Kings County, New York, between October 2020 and the present. Plaintiff alleges, The named State and National Officials of The Moorish Science Temple of America Inc. have violated my constitutional rights, and use extortion and blackmail in order to prevent me from being able to progress[] in the organization. On three different occasions I requested that Yusef Sirius-El give me a letter verifying my membership with Moorish Science Temple of America Subordinate Temple #34. My intellectual property has been used without donation or acknowledgment that it was created by me and Yusef Sirius-El has used others to find out th[i]ngs about my business in order to boycott and blacklist us and then later implement my ideas as if he was the creator. I requested that my dues be refunded back dating to June 2020 or disclose what they are used for as there are no faith based service for Moorish Americans in NYC. I have written several complaints requesting resolution to no avail. It is my belief that the defendants has been using these tactics for years to remain in power. (Id. at 5.)1 Plaintiff alleges that she has experienced emotional distress and does not know “how much financial damage has been done but ive lost three years of financial compensation for my services due to [Sirius-El’s] unwillingness to truly resolve his indiscretions as a leader and the other defendants allow his behavior.” (Id.)

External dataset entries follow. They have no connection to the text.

/-! writeBig -/

@[simp] theorem writeBig_par (s : State) (d : BReg) (v : Nat) : (s.writeBig d v).par = s.par := rfl
@[simp] theorem writeBig_big (s : State) (d : BReg) (v : Nat) : (s.writeBig d v).big = s.big.set d.val (BigReg.full s.par v) d.isLt := rfl
@[simp] theorem writeBig_pt (s : State) (d : BReg) (v : Nat) : (s.writeBig d v).pt = s.pt := rfl
@[simp] theorem writeBig_cfg (s : State) (d : BReg) (v : Nat) : (s.writeBig d v).cfg = s.cfg := rfl
@[simp] theorem writeBig_ie (s : State) (d : BReg) (v : Nat) : (s.writeBig d v).ie = s.ie := rfl
@[simp] theorem writeBig_lock (s : State) (d : BReg) (v : Nat) : (s.writeBig d v).lock = s.lock := rfl
@[simp] theorem writeBig_done (s : State) (d : BReg) (v : Nat) : (s.writeBig d v).done = s.done := rfl
@[simp] theorem writeBig_result (s : State) (d : BReg) (v : Nat) : (s.writeBig d v).result = s.result := rfl
@[simp] theorem writeBig_cmdovr (s : State) (d : BReg) (v : Nat) : (s.writeBig d v).cmdovr = s.cmdovr := rfl
@[simp] theorem writeBig_wrdrop (s : State) (d : BReg) (v : Nat) : (s.writeBig d v).wrdrop = s.wrdrop := rfl
@[simp] theorem writeBig_cmd (s : State) (d : BReg) (v : Nat) : (s.writeBig d v).cmd = s.cmd := rfl
@[simp] theorem writeBig_err (s : State) (d : BReg) (v : Nat) : (s.writeBig d v).err = s.err := rfl
@[simp] theorem writeBig_tries (s : State) (d : BReg) (v : Nat) : (s.writeBig d v).tries = s.tries := rfl
@[simp] theorem writeBig_signmax (s : State) (d : BReg) (v : Nat) : (s.writeBig d v).signmax = s.signmax := rfl
@[simp] theorem writeBig_phase (s : State) (d : BReg) (v : Nat) : (s.writeBig d v).phase = s.phase := rfl
@[simp] theorem writeBig_resetLine (s : State) (d : BReg) (v : Nat) : (s.writeBig d v).resetLine = s.resetLine := rfl
@[simp] theorem writeBig_inputs (s : State) (d : BReg) (v : Nat) : (s.writeBig d v).inputs = s.inputs := rfl
@[simp] theorem writeBig_draws (s : State) (d : BReg) (v : Nat) : (s.writeBig d v).draws = s.draws := rfl
@[simp] theorem writeBig_resp (s : State) (d : BReg) (v : Nat) : (s.writeBig d v).resp = s.resp := rfl
@[simp] theorem writeBig_unwrittenOperand (s : State) (d : BReg) (v : Nat) : (s.writeBig d v).unwrittenOperand = s.unwrittenOperand := rfl

/-! writePoint -/

@[simp] theorem writePoint_par (s : State) (d : PReg) (q : Point) : (s.writePoint d q).par = s.par := rfl
@[simp] theorem writePoint_big (s : State) (d : PReg) (q : Point) : (s.writePoint d q).big = s.big := rfl
@[simp] theorem writePoint_pt (s : State) (d : PReg) (q : Point) : (s.writePoint d q).pt = s.pt.set d.val (PointReg.full s.par q) d.isLt := rfl
@[simp] theorem writePoint_cfg (s : State) (d : PReg) (q : Point) : (s.writePoint d q).cfg = s.cfg := rfl
@[simp] theorem writePoint_ie (s : State) (d : PReg) (q : Point) : (s.writePoint d q).ie = s.ie := rfl
@[simp] theorem writePoint_lock (s : State) (d : PReg) (q : Point) : (s.writePoint d q).lock = s.lock := rfl
@[simp] theorem writePoint_done (s : State) (d : PReg) (q : Point) : (s.writePoint d q).done = s.done := rfl
@[simp] theorem writePoint_result (s : State) (d : PReg) (q : Point) : (s.writePoint d q).result = s.result := rfl
@[simp] theorem writePoint_cmdovr (s : State) (d : PReg) (q : Point) : (s.writePoint d q).cmdovr = s.cmdovr := rfl
@[simp] theorem writePoint_wrdrop (s : State) (d : PReg) (q : Point) : (s.writePoint d q).wrdrop = s.wrdrop := rfl
@[simp] theorem writePoint_cmd (s : State) (d : PReg) (q : Point) : (s.writePoint d q).cmd = s.cmd := rfl
@[simp] theorem writePoint_err (s : State) (d : PReg) (q : Point) : (s.writePoint d q).err = s.err := rfl
@[simp] theorem writePoint_tries (s : State) (d : PReg) (q : Point) : (s.writePoint d q).tries = s.tries := rfl
@[simp] theorem writePoint_signmax (s : State) (d : PReg) (q : Point) : (s.writePoint d q).signmax = s.signmax := rfl
@[simp] theorem writePoint_phase (s : State) (d : PReg) (q : Point) : (s.writePoint d q).phase = s.phase := rfl
@[simp] theorem writePoint_resetLine (s : State) (d : PReg) (q : Point) : (s.writePoint d q).resetLine = s.resetLine := rfl
@[simp] theorem writePoint_inputs (s : State) (d : PReg) (q : Point) : (s.writePoint d q).inputs = s.inputs := rfl
@[simp] theorem writePoint_draws (s : State) (d : PReg) (q : Point) : (s.writePoint d q).draws = s.draws := rfl
@[simp] theorem writePoint_resp (s : State) (d : PReg) (q : Point) : (s.writePoint d q).resp = s.resp := rfl
@[simp] theorem writePoint_unwrittenOperand (s : State) (d : PReg) (q : Point) : (s.writePoint d q).unwrittenOperand = s.unwrittenOperand := rfl
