-- ==== Sys2Proof/Laws/Bus.lean ====
section
/-! SUPPORT. Host accesses: when one is turned away, and what a read or a write leaves unchanged. -/

namespace Sys2Proof.Laws

open Sys2Proof.Machine

/-- An access reaches a word exactly when reset is released, the address is in the window and the access is legal. -/
theorem turnedAway_eq_none_iff (s : State) (addr size : Nat) :
    s.turnedAway addr size = none ↔
      s.resetLine = false ∧ s.InWindow addr ∧ LegalAccess (addr - s.par.wbase) size := by
  unfold State.turnedAway
  split_ifs with h1 h2 h3
  · exact ⟨nofun, fun h => absurd h.1 (by simp [h1])⟩
  · exact ⟨fun _ => ⟨Bool.eq_false_iff.mpr h1, h2, h3⟩, fun _ => rfl⟩
  · exact ⟨nofun, fun h => absurd h.2.2 h3⟩
  · exact ⟨nofun, fun h => absurd h.2.1 h2⟩

/-- A read changes nothing of the block (R69, R72). -/
theorem hostRead_sameBlock (s : State) (addr size : Nat) : SameBlock s (s.hostRead addr size) := by
  unfold SameBlock State.hostRead
  repeat' split
  all_goals rfl

/-- An unspecified read of an INF word is 0 or 1 (R63). -/
@[simp] theorem freeRead_infWord (j : PReg) (n : Nat) : (Slot.infWord j).freeRead n = Config.freeWord n &&& 1 := rfl

/-- An unspecified read of any other word may be any word (R22, R69). -/
theorem freeRead_of_ne_infWord {slot : Slot} (h : ∀ j, slot ≠ .infWord j) (n : Nat) :
    slot.freeRead n = Config.freeWord n := by
  cases slot <;> first | exact absurd rfl (h _) | exact BitVec.and_allOnes

theorem hostRead_turnedAway {s : State} {addr size : Nat} {r : BusResp} (h : s.turnedAway addr size = some r) :
    s.hostRead addr size = { s with resp := r } := by
  simp [State.hostRead, h]

/-- A read whose word is specified answers it and changes nothing else (R69). -/
theorem hostRead_some {s : State} {addr size : Nat} {w : Word} (h : s.turnedAway addr size = none)
    (hw : s.readSlot (slotAt s.par (addr - s.par.wbase)) = some w) :
    s.hostRead addr size = { s with resp := .data w } := by
  simp [State.hostRead, h, hw]

/-- A read whose word is unspecified answers a free value and moves the counter (R22, R69; log 6). -/
theorem hostRead_none {s : State} {addr size : Nat} (h : s.turnedAway addr size = none)
    (hw : s.readSlot (slotAt s.par (addr - s.par.wbase)) = none) :
    s.hostRead addr size = { s with
      resp := .data ((slotAt s.par (addr - s.par.wbase)).freeRead s.draws.free)
      draws := { s.draws with free := s.draws.free + 1 } } := by
  simp [State.hostRead, h, hw]

theorem hostRead_inputs (s : State) (addr size : Nat) : (s.hostRead addr size).inputs = s.inputs := by
  unfold State.hostRead
  repeat' split
  all_goals rfl

/-- A write that is turned away changes nothing of the block (R71). -/
theorem hostWrite_turnedAway {s : State} {addr size : Nat} {r : BusResp} (h : s.turnedAway addr size = some r) (v : Word) :
    s.hostWrite addr size v = { s with resp := r } := by
  simp [State.hostWrite, h]

theorem hostWrite_taken {s : State} {addr size : Nat} (h : s.turnedAway addr size = none) (v : Word) :
    s.hostWrite addr size v =
      { s.writeSlot (slotAt s.par (addr - s.par.wbase)) v with resp := .ack } := by
  simp [State.hostWrite, h]

/-- A write never changes the parameters, the reset line, the inputs to come or the draws. -/
theorem writeSlot_env (s : State) (slot : Slot) (v : Word) :
    (s.writeSlot slot v).par = s.par ∧ (s.writeSlot slot v).resetLine = s.resetLine ∧
      (s.writeSlot slot v).inputs = s.inputs ∧ (s.writeSlot slot v).draws = s.draws := by
  unfold State.writeSlot
  split
  · exact ⟨rfl, rfl, rfl, rfl⟩
  · cases slot <;> try exact ⟨rfl, rfl, rfl, rfl⟩
    simp only [State.storeSlot, State.writeCmd]
    split <;> exact ⟨rfl, rfl, rfl, rfl⟩

/-- A write does not look at the inputs to come, and leaves them. -/
theorem writeSlot_withInputs (s : State) (rest : List Input) (slot : Slot) (v : Word) :
    State.writeSlot { s with inputs := rest } slot v = { s.writeSlot slot v with inputs := rest } := by
  have hd : State.drops { s with inputs := rest } slot = s.drops slot := rfl
  have hb : State.busy { s with inputs := rest } = s.busy := rfl
  unfold State.writeSlot
  rw [hd]
  split
  · rfl
  · cases slot <;> try rfl
    simp only [State.storeSlot, State.writeCmd, hb]
    split <;> rfl

/-- A write never changes TRIES, and RESULT and ERRCODE change only by acceptance. -/
theorem writeSlot_tries (s : State) (slot : Slot) (v : Word) : (s.writeSlot slot v).tries = s.tries := by
  unfold State.writeSlot
  split
  · rfl
  · cases slot <;> try rfl
    simp only [State.storeSlot, State.writeCmd]
    split <;> rfl

/-- While BUSY a write changes no register, no configuration and not the phase (R67, R68). -/
theorem writeSlot_busy {s : State} (hb : s.busy = true) (slot : Slot) (v : Word) :
    (s.writeSlot slot v).big = s.big ∧ (s.writeSlot slot v).pt = s.pt ∧ (s.writeSlot slot v).cfg = s.cfg ∧
      (s.writeSlot slot v).signmax = s.signmax ∧ (s.writeSlot slot v).phase = s.phase ∧
      (s.writeSlot slot v).cmd = s.cmd ∧ (s.writeSlot slot v).err = s.err ∧ (s.writeSlot slot v).result = s.result := by
  unfold State.writeSlot
  split
  · exact ⟨rfl, rfl, rfl, rfl, rfl, rfl, rfl, rfl⟩
  · next hd =>
    cases slot <;> first
      | exact ⟨rfl, rfl, rfl, rfl, rfl, rfl, rfl, rfl⟩
      | (simp [State.storeSlot, State.writeCmd, hb]; done)
      | (simp [State.drops, Slot.isData, hb] at hd)

end Sys2Proof.Laws
end

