/-- A non-zero unused field: S (V-ENC-2, 9, 17), FC (V-ENC-7), FA (V-ENC-13), PA (V-ENC-16). -/
theorem test_unused_field_refused :
    ¬ (unpack 0x00000001).WellFormed ∧ ¬ (unpack 0x48100081).WellFormed ∧ ¬ (unpack 0x84000001).WellFormed ∧
    ¬ (unpack 0x15044000).WellFormed ∧ ¬ (unpack 0xC8448C01).WellFormed ∧ ¬ (unpack 0x4C000090).WellFormed := by decide

/-- A non-zero unused field: FB, FD, PB, PC, set in NOP's word (R90). -/
theorem test_unused_field_refused_rest :
    ¬ (unpack 0x00040000).WellFormed ∧ ¬ (unpack 0x00000400).WellFormed ∧ ¬ (unpack 0x00000010).WellFormed ∧
    ¬ (unpack 0x00000002).WellFormed ∧ (unpack 0x00000000).WellFormed := by decide

/-- The reserved words of V-ENC-2, 6, 7, 9, 13, 16, 17. -/
theorem test_decode_reserved :
    decode 0x00000001 = .reserved .nop ∧ decode 0x0CC48001 = .reserved .modmul ∧
    decode 0x15044000 = .reserved .modred ∧ decode 0x48100081 = .reserved .ecmul ∧
    decode 0xC8448C01 = .reserved .rsaVerify ∧ decode 0x4C000090 = .reserved .ecchk ∧
    decode 0x84000001 = .reserved .ecdsaSign := by decide

/-! Every constructor's decoding, from the words of 95_test_vectors.md section 2.1; one of each family is written bit by bit:
OP, FA, FB, FC, FD, PA, PB, PC, S. -/

theorem test_decode_modular :
    decode 0b00000100110001001000000000000000#32 = .cmd (.modadd 3 1 2 0) ∧
    decode 0x00000000 = .cmd .nop ∧
    decode 0x04C48000 = .cmd (.modadd 3 1 2 0) ∧
    decode 0x09048000 = .cmd (.modsub 4 1 2 0) ∧
    decode 0x0CC48000 = .cmd (.modmul 3 1 2 0) ∧
    decode 0x11048000 = .cmd (.montmul 4 1 2 0) ∧
    decode 0x15040000 = .cmd (.modred 4 1 0) ∧
    decode 0x19040000 = .cmd (.modinv 4 1 0) ∧
    decode 0x1D518400 = .cmd (.modexp 5 4 6 1) := by decide

theorem test_decode_curve :
    decode 0b01000000000000000000000100000010#32 = .cmd (.ecadd 2 0 1) ∧
    decode 0x40000102 = .cmd (.ecadd 2 0 1) ∧
    decode 0x44000100 = .cmd (.ecdbl 2 0) ∧
    decode 0x48040100 = .cmd (.ecmul 2 1 0) ∧
    decode 0x48100080 = .cmd (.ecmul 1 4 0) ∧
    decode 0x4C000010 = .cmd (.ecchk 1) := by decide

theorem test_decode_ecdsa :
    decode 0b10000101010001001001100000000000#32 = .cmd (.ecdsaSign 5 6 1 2) ∧
    decode 0x80800000 = .cmd (.ecdsaKeygen 2 0) ∧
    decode 0x84C49000 = .cmd (.ecdsaSign 3 4 1 2) ∧
    decode 0x8804D000 = .cmd (.ecdsaVerify 1 3 4 0) := by decide

theorem test_decode_rsa :
    decode 0b11000101000011001000010000000000#32 = .cmd (.rsaSign 4 3 2 1) ∧
    decode 0xC0480000 = .cmd (.rsaKeygen 1 2) ∧
    decode 0xC50C8400 = .cmd (.rsaSign 4 3 2 1) ∧
    decode 0xC80D0400 = .cmd (.rsaVerify false 3 4 1) ∧
    decode 0xC8048C01 = .cmd (.rsaVerify true 1 2 3) := by decide

/-- The host's numbering of a word is the word's own. -/
theorem test_decode_table_word :
    decodeTableWord 32 0x0CC48000 = some (.modmul 3 1 2 0) ∧ decodeTableWord 32 0x00000001 = none ∧
    decodeTableWord 32 0xFC000000 = none := by decide

/-! A small machine: OPW = 256, PBITS = 64, the window at 0, and chosen registers. -/

def small : Params := ⟨256, 64, 0⟩

/-- The toy curve of 95_test_vectors.md. -/
def toy : CurveCfg := ⟨17, 2, 2, 19, 5, 1⟩

/-- A machine with the listed registers written and the listed answers at the ports. -/
def machine (par : Params) (bs : List (BReg × Nat)) (ps : List (PReg × Point)) (rng : List Nat)
    (prime : List (Option Nat)) : State :=
  { State.reset with
      par := par
      cfg := toy
      big := bs.foldl (fun v x => v.set x.1.val (BigReg.full par x.2) x.1.isLt) State.reset.big
      pt := ps.foldl (fun v x => v.set x.1.val (PointReg.full par x.2) x.1.isLt) State.reset.pt
      draws := ⟨rng, prime, 0⟩ }

/-- The small machine. -/
def mach : List (BReg × Nat) → List (PReg × Point) → List Nat → List (Option Nat) → State := machine small

/-- The completion of the command word w on the machine: one step. -/
def run (w : Nat) (s : State) : Host.Outcome State Fault Refusal := step (s.withFetchWord 32 w)

/-- What a test looks at after a step. -/
def after (f : State → α) : Host.Outcome State Fault Refusal → Option α
  | .next t => some (f t)
  | .fault _ => none
  | .refused _ => none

1 The Court quotes the complaint verbatim. All grammar, punctuation, and spelling are as in the original unless otherwise indicated. As relief, Plaintiff requests money damages, and, pursuant to 28 U.S.C. § 1651,2 that “an order of Protection be issued for myself my offspring and my business clients students and associates against the defendants.” (Id.) Plaintiff attaches to the complaint an “Affidavit of Support of Discrimination Claim” in

which she alleges the following. Sirius-El has violated the “basic Human Rights” of Plaintiff, her “offspring and many of [her] associates” by prohibiting them from attending “Mandatory Public Meetings,” which Plaintiff alleges is a “direct violation” of the laws that govern “our organization.” (ECF 1-1, at 1.) Plaintiff alleges Sirius-El has discriminated against her based on her familial status, sexual orientation, and disability, and she accuses him of using “slander & libellious statements” made by others to defame her and “prevent [her] from progressing in the organization.” (Id.